Given data:
-- ==== Sys2Proof/Machine/Schedule.lean ====
section
/-! DEFINITION. Which agent moves next and what its step does (`00_scope.md` rules R19 to R22, `60_exceptions.md` rules
R349 and R360 to R364), and how an instruction's words are placed where the next step fetches. A move whose agent has
no enabled step changes nothing (log entry 2). -/

namespace Sys2Proof.Machine

/-! ### The steps of the agents -/

/-- A caller step is enabled only when no port has a pending cause (`60_exceptions.md` rule R360), for a caller that is
Busy, or Idle with a command left to issue. -/
def State.callerEnabled (s : State) (c : Nat) : Bool :=
  !s.anyPending &&
    match s.callers[c]? with
    | none => false
    | some C =>
      match C.ctl with
      | .idle => !C.stream.isEmpty
      | .busy _ _ _ => true
      | .stopped => false

/-- A step of `CALLER c`: when Idle it issues the next command of its stream, whole (`30_encoding.md` rule R130), and an
illegal one raises ILLEGAL_COMMAND (rule R144); when Busy it takes its phase. -/
def callerMove (c : Nat) (s : State) : Host.Outcome State Fault Refusal :=
  if s.callerEnabled c then
    match s.callers[c]? with
    | none => .next s
    | some C =>
      match C.ctl with
      | .busy cmd _ _ => exec cmd (s.setActor c)
      | .stopped => .next s
      | .idle =>
        match decodeCommand C.stream with
        | .ok (i, rest) => exec i ((s.setActor c).setStream c rest)
        | .error _ => .next ((s.setActor c).raiseFault .illegalCommand c (C.stream.headD 0))
  else .next s

/-- A firing of `ISR p`: the one branch that the cause vector selects, and nothing when it selects none
(`42_interrupt_handler.md` rules R260 and R261). -/
def isrMove (p : Nat) (s : State) : Host.Outcome State Fault Refusal :=
  match s.ports[p]? with
  | none => .next s
  | some P =>
    match decodeCause (BitVec.ofNat 4 p) P.queryCauses with
    | some i => exec i s
    | none => .next s

/-- A command issued from interrupt context is refused; interrupt context exists while a firing is due
(`60_exceptions.md` rules R349 (a) and R366). -/
def callFromInterruptMove (p : Nat) (s : State) : State :=
  match s.ports[p]? with
  | none => s
  | some P => if P.pending then s.refuse else s

/-- A second command of a Busy caller is refused (`60_exceptions.md` rule R349 (b)). -/
def callWhileBusyMove (c : Nat) (s : State) : State :=
  match s.callers[c]? with
  | none => s
  | some C =>
    match C.ctl with
    | .idle => s
    | .busy _ _ _ => s.refuse
    | .stopped => s

/-- The effect of a move. -/
def runMove (m : Move) (s : State) : Host.Outcome State Fault Refusal :=
  match m with
  | .caller c => callerMove c s
  | .isr p => isrMove p s
  | .periph p miso => peripheralMove p miso s
  | .modeFault p => .next (environmentMove p Port.modeFault s)
  | .busError p => .next (environmentMove p Port.busError s)
  | .callFromInterrupt p => .next (callFromInterruptMove p s)
  | .callWhileBusy c => .next (callWhileBusyMove c s)

/-! ### The next move -/

/-- The move that comes next: the host's, and a free one when the host has decided none. -/
def State.nextMove (s : State) : Move :=
  match s.agenda with
  | m :: _ => m
  | [] => Config.freeMove s.draws

/-- The state once its next move is taken off. -/
def State.takeMove (s : State) : State :=
  match s.agenda with
  | _ :: rest => { s with agenda := rest }
  | [] => { s with draws := s.draws + 1 }

/-- One step of the block: a refused run takes none, a model with a parameter out of range is refused
(`60_exceptions.md` rule R349), and otherwise the next move is taken. -/
def nextStep (s : State) : Host.Outcome State Fault Refusal :=
  if s.refused then .refused .runRefused
  else if s.paramsInRange then runMove s.nextMove s.takeMove
  else .next s.refuse

/-! ### Placing an instruction (log entry 12) -/

/-- The port with no cause pending: a pending port's enables are cleared. -/
def Port.quiet (P : Port) : Port := if P.pending then P.disableIrq .all else P

/-- The port with the cause vector `cv`: each cause's flag and enable are set as `cv` says. -/
def Port.withCauses (P : Port) (cv : BitVec 4) : Port :=
  { P with
    txeie := cv.getLsbD 0
    txbuf := none
    rxneie := cv.getLsbD 1
    rxbuf := if cv.getLsbD 1 then some (P.rxbuf.getD 0) else none
    errie := cv.getLsbD 2 || cv.getLsbD 3
    modf := cv.getLsbD 2
    errf := cv.getLsbD 3 }

/-- The state whose next step fetches and runs the row's instruction: a command is the first of caller 0's stream, and a
handler branch is what port 0's cause vector selects. -/
def placeTableWord (s : State) (nbits w : Nat) : State :=
  if isCauseRow nbits w then
    { s with
      ports := s.ports.modify 0 fun P => P.withCauses (BitVec.ofNat 4 w)
      refused := false
      agenda := .isr 0 :: s.agenda }
  else
    { s with
      ports := s.ports.map Port.quiet
      callers := s.callers.modify 0 fun C => { C with ctl := .idle, stream := tableWords w }
      refused := false
      agenda := .caller 0 :: s.agenda }

end Sys2Proof.Machine
end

Work task:
From the entries above, restate word for word the lines from the line containing "Busy, or Idle" to the line containing "cmd (s.setActor c)", both ends included, and nothing more.

Response:
Busy, or Idle with a command left to issue. -/
def State.callerEnabled (s : State) (c : Nat) : Bool :=
  !s.anyPending &&
    match s.callers[c]? with
    | none => false
    | some C =>
      match C.ctl with
      | .idle => !C.stream.isEmpty
      | .busy _ _ _ => true
      | .stopped => false

/-- A step of `CALLER c`: when Idle it issues the next command of its stream, whole (`30_encoding.md` rule R130), and an
illegal one raises ILLEGAL_COMMAND (rule R144); when Busy it takes its phase. -/
def callerMove (c : Nat) (s : State) : Host.Outcome State Fault Refusal :=
  if s.callerEnabled c then
    match s.callers[c]? with
    | none => .next s
    | some C =>
      match C.ctl with
      | .busy cmd _ _ => exec cmd (s.setActor c)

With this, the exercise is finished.